Cover has normal wear and tear for the age. Cover has visible ring wear as shown in photos. Cover has shred on spin and all seams including mouth opening. Cover is graded VG. Record is graded VG.

Street Survivors is the fifth studio album by the Southern rock band Lynyrd Skynyrd, released on October 17, 1977. The LP is the last Skynyrd album recorded by original members Ronnie Van Zant and Allen Collins, and is the sole Skynyrd studio recording by guitarist Steve Gaines. Three days after the album’s release, the band’s chartered airplane crashed en route to Baton Rouge, Louisiana, killing the pilot, co-pilot, the group’s assistant road-manager and three band members (Van Zant, Gaines, and Gaines’ older sister, backup singer Cassie Gaines), and severely injuring most who survived the crash.

The album was an instant success, achieving gold certification just 10 days after its release. It would later go double platinum. The album performed well on the charts, peaking at #5 (the band’s highest-charting album), as did the singles “What’s Your Name” and “That Smell,” the former a top-20 hit on the singles chart.

The original cover sleeve for Street Survivors had featured a photograph of the band standing on a city street with all its buildings engulfed in flames, some near the center nearly obscuring Steve Gaines’s face.
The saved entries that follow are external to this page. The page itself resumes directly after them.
-- ==== Sys2Proof/Proofs/TreeInvariants.lean ====
section
/-! PROOFS. TREE builds a tree of the frequency table (R37, R157), whatever the table it completes with the
counts of R157, and every merge takes the two lowest of the working list (R153, R155). -/

namespace Sys2Proof.Machine

/-! ### The counts (R157), whatever the table holds -/

section
variable {f : List FtabEntry}

theorem zipIdx_eq_singleton {nodes : List NodeEntry} {x : WorkItem} (h : nodes.zipIdx = [x]) :
    x.2 + 1 = nodes.length := by
  obtain ⟨e, rfl⟩ : ∃ e, nodes = [e] := List.length_eq_one_iff.1 (by simpa using congrArg List.length h)
  cases h
  rfl

/-- With a symbol or more, WL ends as one item, the newest node, which is ROOT. -/
theorem buildTree_counts (hne : f ≠ []) : (buildTree f).1.length + 1 = 2 * f.length ∧
    (buildTree f).2 = BitVec.ofNat 9 ((buildTree f).1.length - 1) := by
  obtain ⟨hsum, hle, hnonempty, hlast⟩ := mergeLoop_counts (f.map leafOf).length (f.map leafOf)
    (f.map leafOf).zipIdx (by simp) fun _ => zipIdx_eq_singleton
  have hwl := hnonempty (by simpa using hne)
  obtain ⟨x, hx⟩ := List.length_eq_one_iff.1 (Nat.le_antisymm hle (List.length_pos_iff.2 hwl))
  have hroot : (buildTree f).2 = BitVec.ofNat 9 x.2 := by simp only [buildTree, hx]
  rw [hx] at hsum
  refine ⟨by simpa [buildTree, Nat.two_mul] using hsum, ?_⟩
  rw [hroot, buildTree, ← hlast x hx]
  rfl

theorem buildTree_length_le (hlen : f.length ≤ 256) : (buildTree f).1.length ≤ 511 := by
  by_cases hne : f = []
  · rw [hne, buildTree_nil]
    exact Nat.zero_le _
  · have hcount := (buildTree_counts hne).1
    omega

theorem buildTree_root_toNat (hne : f ≠ []) (hlen : f.length ≤ 256) :
    (buildTree f).2.toNat = (buildTree f).1.length - 1 := by
  have hle := buildTree_length_le hlen
  rw [(buildTree_counts hne).2]
  exact (BitVec.toNat_ofNat ..).trans (Nat.mod_eq_of_lt (by omega))

/-! ### The tree (R37) -/

/-- The tree of an empty table (R160). -/
theorem treeOk_nil : TreeOk [] [] Config.none9 where
  noSymbol _ := ⟨rfl, rfl⟩
  count h := absurd rfl h
  rootIndex h := absurd rfl h
  leaves := rfl
  parents _ _ _ h := nomatch h
  ownership := .nil
  keys _ h := nomatch h
  keyLengths _ h := nomatch h
  total _ h := nomatch h

/-- At the end of the merges WL holds one node, the newest, and every other node is the child of one. -/
theorem FtabOk.exists_last (hf : FtabOk f) (hne : f ≠ []) : ∃ x : WorkItem,
    MergeInv f (buildTree f).1 [x] ∧ x.2 = (buildTree f).1.length - 1 := by
  obtain ⟨wl, hinv, hwl, hroot⟩ := hf.buildTree_inv
  obtain ⟨x, rfl⟩ := List.length_eq_one_iff.1 (Nat.le_antisymm hwl (List.length_pos_iff.2 (hinv.nonempty hne)))
  have hlt := (List.getElem?_eq_some_iff.1 (hinv.named x List.mem_cons_self)).1
  have hle := Machine.buildTree_length_le hf.length_le
  have hidx := congrArg BitVec.toNat hroot
  rw [buildTree_root_toNat hne hf.length_le] at hidx
  simp only [BitVec.toNat_ofNat, Nat.mod_eq_of_lt (show x.2 < 2 ^ 9 by omega)] at hidx
  exact ⟨x, hinv, hidx.symm⟩

theorem FtabOk.treeOk (hf : FtabOk f) : TreeOk f (buildTree f).1 (buildTree f).2 := by
  by_cases hne : f = []
  · rw [hne]
    exact treeOk_nil
  · obtain ⟨x, hinv, hx⟩ := hf.exists_last hne
    have hcount := (buildTree_counts hne).1
    have hroot := buildTree_root_toNat hne hf.length_le
    refine ⟨fun h => absurd h hne, fun _ => by omega, fun _ => hroot, hinv.leaves, hinv.parents, ?_, hinv.keys,
      buildTree_keyLengths hf.length_le, fun e he => ?_⟩
    · have howned := hinv.owned
      obtain ⟨m, hm⟩ : ∃ m, (buildTree f).1.length = m + 1 :=
        Nat.exists_eq_add_one.2 (Nat.zero_lt_of_lt (List.getElem?_eq_some_iff.1
          (hinv.named x List.mem_cons_self)).1)
      rw [List.map_singleton, hx, hm, List.range_succ] at howned
      rw [hm]
      exact (List.perm_append_right_iff _).1 howned
    · have htotal := hinv.total
      have hxe := hinv.named x List.mem_cons_self
      rw [hx, ← hroot, he] at hxe
      obtain rfl : e = x.1 := Option.some.inj hxe
      simpa using htotal

end

/-- Settles O26: the merge invariant, when one node is left in WL, is the tree. -/
theorem treeIsBuilt : Obligations.TreeIsBuilt := by
  intro s hready hlen hf
  refine ⟨s.afterTree, exec_tree_of_ready hready, rfl, ?_, fun i hi => ?_⟩
  · rw [State.afterTree_nodeValid hf]
    exact hf.treeOk
  · exact State.afterTree_nodeSlot_of_le (State.afterTree_nnode_toNat hf ▸ hi)

/-! ### Which nodes are merged (R153, R155) -/

section
variable {n : Nat} {nodes : List NodeEntry} {wl : List WorkItem}

/-- The nodes made later do not matter. -/
theorem inWorkingList_append_iff {p q : Nat} (ys : List NodeEntry) (hp : p ≤ nodes.length) :
    InWorkingList n (nodes ++ ys) p q ↔ InWorkingList n nodes p q := by
  refine and_congr_right fun _ => forall_congr' fun p' => forall_congr' fun e' => ?_
  refine forall_congr' fun _ => forall_congr' fun hlt => ?_
  rw [List.getElem?_append_left (hlt.trans_le hp)]

/-- One node more: it is in WL, and of the others those that it does not take as children. -/
theorem inWorkingList_succ_iff {q : Nat} {e : NodeEntry} (hn : n ≤ nodes.length)
    (hchildren : ∀ p e', n ≤ p → nodes[p]? = some e' → e'.left.toNat < p ∧ e'.right.toNat < p)
    (he : e.left.toNat < nodes.length ∧ e.right.toNat < nodes.length) :
    InWorkingList n (nodes ++ [e]) (nodes.length + 1) q ↔
      q = nodes.length ∨ (InWorkingList n nodes nodes.length q ∧ e.left.toNat ≠ q ∧ e.right.toNat ≠ q) := by
  have hnew : (nodes ++ [e])[nodes.length]? = some e := by simp
  constructor
  · rintro ⟨hq, hall⟩
    rcases Nat.lt_succ_iff_lt_or_eq.1 hq with hlt | heq
    · refine .inr ⟨⟨hlt, fun p' e' hp' hlt' he' => ?_⟩, hall _ e hn (Nat.lt_succ_self _) hnew⟩
      exact hall p' e' hp' (hlt'.trans (Nat.lt_succ_self _)) (by rwa [List.getElem?_append_left hlt'])
    · exact .inl heq
  · rintro (rfl | ⟨⟨hlt, hall⟩, hne⟩)
    · refine ⟨Nat.lt_succ_self _, fun p' e' hp' hlt' he' => ?_⟩
      rcases Nat.lt_succ_iff_lt_or_eq.1 hlt' with hlt | rfl
      · rw [List.getElem?_append_left hlt] at he'
        have := hchildren p' e' hp' he'
        omega
      · obtain rfl := Option.some.inj (hnew.symm.trans he')
        omega
    · refine ⟨hlt.trans (Nat.lt_succ_self _), fun p' e' hp' hlt' he' => ?_⟩
      rcases Nat.lt_succ_iff_lt_or_eq.1 hlt' with hlt' | rfl
      · exact hall p' e' hp' hlt' (by rwa [List.getElem?_append_left hlt'] at he')
      · obtain rfl := Option.some.inj (hnew.symm.trans he')
        exact hne

/-- What the merge order adds to `MergeInv`: WL is the working list of the statement, its keys are not empty,
and all merges so far took the lowest. -/
structure LowestMerged (n : Nat) (nodes : List NodeEntry) (wl : List WorkItem) : Prop where
  listed : ∀ q, InWorkingList n nodes nodes.length q ↔ q ∈ wl.map (·.2)
  keys : ∀ x ∈ wl, x.1.key ≠ []
  merges : MergesLowest n nodes

/-- Keys in WL have no byte in common, so the priority order is total on it (R154, R156). -/
theorem MergeInv.arrange_sorted {f : List FtabEntry} (h : MergeInv f nodes wl) (hnodup : (f.map (·.sym)).Nodup)
    (hkeys : ∀ x ∈ wl, x.1.key ≠ []) :
    (arrange itemBefore wl).Pairwise fun x y => itemBefore x y = true := by
  obtain ⟨-, hdisjoint⟩ := List.nodup_flatMap.1 (h.symbols.nodup_iff.2 hnodup)
  refine Machine.arrange_sorted (fun _ _ _ => before_trans) (hdisjoint.imp_of_mem fun {x y} hx _ hxy => ?_)
  refine before_total fun heq => ?_
  obtain ⟨b, hb⟩ := List.exists_mem_of_ne_nil _ (hkeys x hx)
  exact hxy hb (Eq.mp (congrArg (b ∈ ·) heq) hb)

theorem MergeInv.idx_nodup {f : List FtabEntry} (h : MergeInv f nodes wl) : (wl.map (·.2)).Nodup :=
  (List.nodup_append.1 (h.owned.nodup_iff.2 List.nodup_range)).2.1

theorem MergeInv.children_lt {f : List FtabEntry} (h : MergeInv f nodes wl) {p : Nat} {e : NodeEntry}
    (hp : f.length ≤ p) (he : nodes[p]? = some e) : e.left.toNat < p ∧ e.right.toNat < p := by
  obtain ⟨-, -, -, -, hl, hr, -, -⟩ := h.parents p e hp he
  exact ⟨hl, hr⟩

/-- An index of WL stands for a node (fewer than 2^9 of them, R6). -/
theorem MergeInv.idx_toNat {f : List FtabEntry} (h : MergeInv f nodes wl) (hn : f.length ≤ 256) {x : WorkItem}
    (hx : x ∈ wl) : x.2 < nodes.length ∧ (BitVec.ofNat 9 x.2).toNat = x.2 := by
  have hlt := (List.getElem?_eq_some_iff.1 (h.named x hx)).1
  have hcount := h.count
  exact ⟨hlt, (BitVec.toNat_ofNat ..).trans (Nat.mod_eq_of_lt (by omega))⟩

end

section
variable {f : List FtabEntry} {nodes : List NodeEntry} {wl rest : List WorkItem} {bottom top : WorkItem}

/-- The merges made so far stay what they are. -/
theorem MergesLowest.of_lt (h : MergeInv f nodes wl) (hm : MergesLowest f.length nodes) {p : Nat}
    (hp : p < nodes.length) (ys : List NodeEntry) {e b t : NodeEntry} (hn : f.length ≤ p)
    (he : (nodes ++ ys)[p]? = some e) (hb : (nodes ++ ys)[e.left.toNat]? = some b)
    (ht : (nodes ++ ys)[e.right.toNat]? = some t) :
    InWorkingList f.length (nodes ++ ys) p e.left.toNat ∧ InWorkingList f.length (nodes ++ ys) p e.right.toNat ∧
    ∀ q x, InWorkingList f.length (nodes ++ ys) p q → (nodes ++ ys)[q]? = some x →
      (q ≠ e.right.toNat → nodeBefore x t) ∧ (q ≠ e.right.toNat → q ≠ e.left.toNat → nodeBefore x b) := by
  rw [List.getElem?_append_left hp] at he
  obtain ⟨hl, hr⟩ := h.children_lt hn he
  rw [List.getElem?_append_left (hl.trans hp)] at hb
  rw [List.getElem?_append_left (hr.trans hp)] at ht
  obtain ⟨hinl, hinr, hall⟩ := hm p e b t hn he hb ht
  refine ⟨(inWorkingList_append_iff ys hp.le).2 hinl, (inWorkingList_append_iff ys hp.le).2 hinr,
    fun q x hq hx => ?_⟩
  have hq := (inWorkingList_append_iff ys hp.le).1 hq
  rw [List.getElem?_append_left (hq.1.trans hp)] at hx
  exact hall q x hq hx

/-- In an arranged WL everything comes before the last two. -/
theorem itemBefore_last_two (hsorted : (rest ++ [bottom, top]).Pairwise fun x y => itemBefore x y = true)
    {x : WorkItem} (hx : x ∈ rest ++ [bottom, top]) :
    (x ≠ top → itemBefore x top = true) ∧ (x ≠ top → x ≠ bottom → itemBefore x bottom = true) := by
  obtain ⟨-, hlast, hcross⟩ := List.pairwise_append.1 hsorted
  rcases List.mem_append.1 hx with hx | hx
  · exact ⟨fun _ => hcross x hx top (by simp), fun _ _ => hcross x hx bottom (by simp)⟩
  · rcases List.mem_cons.1 hx with rfl | hx
    · exact ⟨fun _ => List.rel_of_pairwise_cons hlast List.mem_cons_self, fun _ h => absurd rfl h⟩
    · exact ⟨fun h => absurd (List.mem_singleton.1 hx) h, fun h => absurd (List.mem_singleton.1 hx) h⟩

/-- One merge of the last two of an arranged WL keeps the merge order (R153). -/
theorem LowestMerged.merge (hl : LowestMerged f.length nodes wl) (h : MergeInv f nodes wl) (hn : f.length ≤ 256)
    (hperm : wl.Perm (rest ++ [bottom, top]))
    (hsorted : (rest ++ [bottom, top]).Pairwise fun x y => itemBefore x y = true) :
    LowestMerged f.length (nodes ++ [parentOf bottom top])
      (rest ++ [(parentOf bottom top, nodes.length)]) := by
  have hbwl : bottom ∈ wl := hperm.mem_iff.2 (by simp)
  have htwl : top ∈ wl := hperm.mem_iff.2 (by simp)
  obtain ⟨hblt, hb9⟩ := h.idx_toNat hn hbwl
  obtain ⟨htlt, ht9⟩ := h.idx_toNat hn htwl
  have hleft : (parentOf bottom top).left.toNat = bottom.2 := hb9
  have hright : (parentOf bottom top).right.toNat = top.2 := ht9
  have hidx := (hperm.map (·.2)).nodup_iff.1 h.idx_nodup
  refine ⟨fun q => ?_, fun x hx => ?_, fun p e b t hp he hb ht => ?_⟩
  · rw [List.length_append, List.length_singleton, inWorkingList_succ_iff h.le_length (fun _ _ => h.children_lt)
      ⟨by rwa [hleft], by rwa [hright]⟩, hl.listed, (hperm.map (·.2)).mem_iff, hleft, hright]
    simp only [List.map_append, List.map_cons, List.map_nil, List.mem_append, List.mem_cons, List.not_mem_nil,
      or_false] at hidx ⊢
    obtain ⟨-, -, hcross⟩ := List.nodup_append.1 hidx
    constructor
    · rintro (hq | ⟨hq | hq | hq, hqb, hqt⟩)
      · exact .inr hq
      · exact .inl hq
      · exact absurd hq.symm hqb
      · exact absurd hq.symm hqt
    · rintro (hq | hq)
      · exact .inr ⟨.inl hq, (hcross q hq _ (by simp)).symm, (hcross q hq _ (by simp)).symm⟩
      · exact .inl hq
  · rcases List.mem_append.1 hx with hx | hx
    · exact hl.keys x (hperm.mem_iff.2 (List.mem_append_left _ hx))
    · rw [List.mem_singleton.1 hx]
      exact List.append_ne_nil_of_left_ne_nil (hl.keys bottom hbwl) _
  · by_cases hlt : p < nodes.length
    · exact hl.merges.of_lt h hlt _ hp he hb ht
    · obtain rfl : p = nodes.length := by
        have := (List.getElem?_eq_some_iff.1 he).1
        rw [List.length_append, List.length_singleton] at this
        omega
      obtain rfl : parentOf bottom top = e := by simpa using he
      rw [hleft, List.getElem?_append_left hblt, h.named bottom hbwl] at hb
      rw [hright, List.getElem?_append_left htlt, h.named top htwl] at ht
      cases hb
      cases ht
      rw [hleft, hright]
      simp only [inWorkingList_append_iff _ le_rfl, hl.listed]
      refine ⟨List.mem_map_of_mem hbwl, List.mem_map_of_mem htwl, fun q x hq hx => ?_⟩
      obtain ⟨y, hy, rfl⟩ := List.mem_map.1 hq
      rw [List.getElem?_append_left (h.idx_toNat hn hy).1, h.named y hy] at hx
      cases hx
      obtain ⟨htop, hbottom⟩ := itemBefore_last_two hsorted (hperm.mem_iff.1 hy)
      exact ⟨fun ht => htop fun hyt => ht (hyt ▸ rfl),
        fun ht hb => hbottom (fun hyt => ht (hyt ▸ rfl)) fun hyb => hb (hyb ▸ rfl)⟩

theorem mergeLoop_lowest (hn : f.length ≤ 256) (hnodup : (f.map (·.sym)).Nodup)
    (hsum : (f.map (·.freq.toNat)).sum < 2 ^ 32) (m : Nat) {nodes : List NodeEntry} {wl : List WorkItem}
    (h : MergeInv f nodes wl) (hl : LowestMerged f.length nodes wl) :
    LowestMerged f.length (mergeLoop m nodes wl).1 (mergeLoop m nodes wl).2 := by
  induction m generalizing nodes wl with
  | zero => exact hl
  | succ m ih =>
    simp only [mergeLoop]
    split
    · next top bottom rest heq =>
      have harrange : arrange itemBefore wl = rest.reverse ++ [bottom, top] := by
        rw [← List.reverse_reverse (arrange itemBefore wl), heq]
        simp
      have hsorted := h.arrange_sorted hnodup hl.keys
      rw [harrange] at hsorted
      exact ih (h.merge (arrange_last_two heq) hn hnodup hsum)
        (hl.merge h hn (harrange ▸ (arrange_perm itemBefore wl).symm) hsorted)
    · exact hl

/-- Before the first merge every leaf is in WL. -/
theorem LowestMerged.start (f : List FtabEntry) : LowestMerged f.length (f.map leafOf) (f.map leafOf).zipIdx where
  listed q := by
    have hidx := List.zipIdx_map_snd 0 (f.map leafOf)
    rw [hidx, ← List.range_eq_range', List.mem_range, List.length_map]
    exact ⟨fun h => h.1, fun h => ⟨h, fun p' _ hp hlt _ => absurd hp (not_le.2 hlt)⟩⟩
  keys x hx := by
    obtain ⟨e, -, he⟩ := List.mem_map.1 (List.fst_mem_of_mem_zipIdx hx)
    rw [← he]
    exact List.cons_ne_nil _ _
  merges p e _ _ hp he := by
    have := (List.getElem?_eq_some_iff.1 he).1
    rw [List.length_map] at this
    omega

theorem FtabOk.mergesLowest (hf : FtabOk f) : MergesLowest f.length (buildTree f).1 := by
  have hlen := hf.length_le
  obtain ⟨hnodup, -, -, hsum⟩ := hf
  exact (mergeLoop_lowest hlen hnodup (hsum.trans_lt (by decide)) _ (.start f) (.start f)).merges

end

/-- Settles O27: WL, arranged by a priority order that is total on it, ends in the two nodes that are merged. -/
theorem treeMergesTheTwoLowest : Obligations.TreeMergesTheTwoLowest := by
  intro s t hready hlen hf ht
  obtain rfl : s.afterTree = t := Host.Outcome.next.inj ((exec_tree_of_ready hready).symm.trans ht)
  rw [State.afterTree_nodeValid hf, ← s.ftabValid_length]
  exact hf.mergesLowest

end Sys2Proof.Machine
end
After the plane crash, this cover became highly controversial. Out of respect for the deceased (and at the request of Teresa Gaines, Steve’s widow), MCA Records withdrew the original cover and replaced it with a similar image of the band against a simple black background, which was on the back cover of the original sleeve. Conspiracy theorists have long claimed that only those band members touched by flame in the photograph were killed in the crash, but this is not true (flame appears to touch nearly all band members). Thirty years later, for the deluxe CD version of Street Survivors, the original “flames” cover was restored.